13 de noviembre 2013 - 00:00

EE.UU. forzó a Israel a retroceder con masiva ampliación de colonias

Con la polémica ya servida, el primer ministro Benjamín Netanyahu afirmó desconocer los planes del ministro de Vivienda, Uri Ariel, y ordenó la suspensión  del proyecto que preveía una construcción récord de viviendas en regiones por las que la Autoridad Palestina disputa en las negociaciones de paz.
Con la polémica ya servida, el primer ministro Benjamín Netanyahu afirmó desconocer los planes del ministro de Vivienda, Uri Ariel, y ordenó la suspensión del proyecto que preveía una construcción récord de viviendas en regiones por las que la Autoridad Palestina disputa en las negociaciones de paz.
Jerusalén - El primer ministro israelí, Benjamín Netanyahu, se vio forzado ayer a dar marcha atrás con el proyecto de construir 24.000 unidades para colonos en Cisjordania y en Jerusalén este, luego de un anuncio inicial que había suscitado airadas reacciones en contra por parte de Estados Unidos y de la Autoridad Palestina (AP).

"El primer ministro ordenó al ministro de Vivienda, Uri Ariel, reconsiderar todas las medidas relacionadas con la planificación, tomadas sin coordinación previa", se excusó el mandatario en un comunicado. "Esta iniciativa no contribuye a la colonización; al contrario, la perjudica.

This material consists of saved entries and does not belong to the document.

-- ==== Sys2Proof/Machine/TimersMisc.lean ====
section
/-! DEFINITION. Timers and miscellaneous (44_timers_misc.md R200 to R207). -/

namespace Sys2Proof.Machine

/-- FX07: `V[X] <- DT` (R200). -/
def execLdVxDt (x : Reg) (s : State) : StepResult := .next (s.setV x s.dt).advance

/-- FX15: `DT <- V[X]` (R201). -/
def execLdDtVx (x : Reg) (s : State) : StepResult := .next (s.setDt (s.getV x)).advance

/-- FX18: `ST <- V[X]` (R202). -/
def execLdStVx (x : Reg) (s : State) : StepResult := .next (s.setSt (s.getV x)).advance

/-- FX1E: `I <- (I + zext_16(V[X])) mod 2^16`, no flag (R203). -/
def execAddIVx (x : Reg) (s : State) : StepResult := .next (s.setI (s.i + zext16 (s.getV x))).advance

/-- FX29: `I <- 5 * V[X]`, no masking (R204). -/
def execLdFVx (x : Reg) (s : State) : StepResult :=
  .next (s.setI (BitVec.ofNat 16 (5 * (s.getV x).toNat))).advance

/-- FX33: the three decimal digits of VX to I, I + 1, I + 2 (R205). -/
def execLdBVx (x : Reg) (s : State) : StepResult :=
  attempt (memWrite s (indexAddress s) (bcdDigits (s.getV x))) fun t => .next t.advance

/-- FX55: V0..VX to I..I+X, I unchanged (R206). -/
def execLdMemVx (x : Reg) (s : State) : StepResult :=
  attempt (memWrite s (indexAddress s) (regBlock s x)) fun t => .next t.advance

/-- FX65: I..I+X to V0..VX, I unchanged (R207). -/
def execLdVxMem (x : Reg) (s : State) : StepResult :=
  attempt (memRead s (indexAddress s) (x.val + 1)) fun bytes => .next (s.setRegs (fillRegs s.v 0 bytes)).advance

end Sys2Proof.Machine
end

Se trata de un gesto inútil -legalmente y en la práctica- y de una acción que provoca una confrontación innecesaria con la comunidad internacional en momentos en que nos esforzamos en convencer a miembros de la misma comunidad de llegar a un mejor acuerdo con Irán", subrayó Netanyahu, al criticar al ministro de Vivienda, que pertenece al partido de extrema derecha Hogar Judío. Ariel aceptó el pedido del primer ministro, se sostuvo en el comunicado. Los proyectos sumaban 19.786 viviendas en el territorio de Cisjordania y otras 4.000 en Jerusalén este.

Desde agosto el Gobierno de Netanyahu y sus pares palestinos aceptaron volver a sentarse en la mesa de negociación para intentar relanzar el diálogo de paz, suspendido desde hace cinco años. Una de las principales condiciones impuestas por el Gobierno palestino de Mahmud Abás (Abú Mazen) para mantenerse en las conversaciones es la suspensión de toda construcción dentro de las colonias israelíes ubicadas en el territorio que el Gobierno palestino reclama para su futuro Estado. Actualmente, cerca de medio millón de israelíes vive en estos asentamientos, considerados ilegales por la mayoría de la comunidad internacional.

Por eso, el jefe del equipo negociador palestino, Saeb Erekat, advirtió más temprano que Abás había decidido que "si Israel no da marcha atrás en la decisión de edificar nuevas colonias, eso significará el anuncio oficial del fin del proceso de paz".

EE.UU., en tanto, también había hecho saber su descontento. "Estamos muy preocupados por las últimas informaciones. En este momento estamos pidiendo explicaciones al Gobierno de Israel. Nuestra posición sobre los asentamientos es bastante clara: no aceptamos la legitimidad de la continua actividad en los asentamientos", explicó la Casa Blanca en un comunicado.

La vocera del Consejo de Seguridad Nacional del presidente Barack Obama, Bernadette Meehan, fue aún más clara y advirtió que la nueva licitación israelí no es "un paso que ayude a crear un ambiente positivo para las negociaciones" con las autoridades palestinas, informó el diario Haaretz.

"Fuimos sorprendidos por este anuncio y estamos intentando actualmente recibir precisiones más claras del Gobierno de Israel", agregó la vocera del Departamento de Estado, Jennifer Psaki. Este duro ataque a los planes israelíes, previsiblemente hizo retroceder al Gobierno de Netanyahu.

El anuncio de las viviendas se produjo en momentos en que Israel acusaba a EE.UU. de ser demasiado flexible con Teherán en torno a las negociaciones entre las grandes potencias e Irán sobre su plan nuclear (ver aparte).

El ministro israelí de Energía, Sylvan Shalom, había confirmado a la radio militar el proyecto israelí: "No hay por qué hacer toda una historia; estamos construyendo en Judea y en Samaria (Cisjordania) y lo seguiremos haciendo; es la política declarada del Gobierno y del Likud" de Netanyahu.

"Esta expansión de la colonización ilustra también el hecho de que el primer ministro no cree en una solución de dos Estados para dos pueblos, al contrario de lo que afirma", declaró Yariv Oppenheimer, secretario general de la ONG Paz Ahora.

Durante su reciente gira por el Medio Oriente para intentar reactivar las negociaciones israelo-palestinas, John Kerry dijo que su país consideraba "ilegal" la colonización.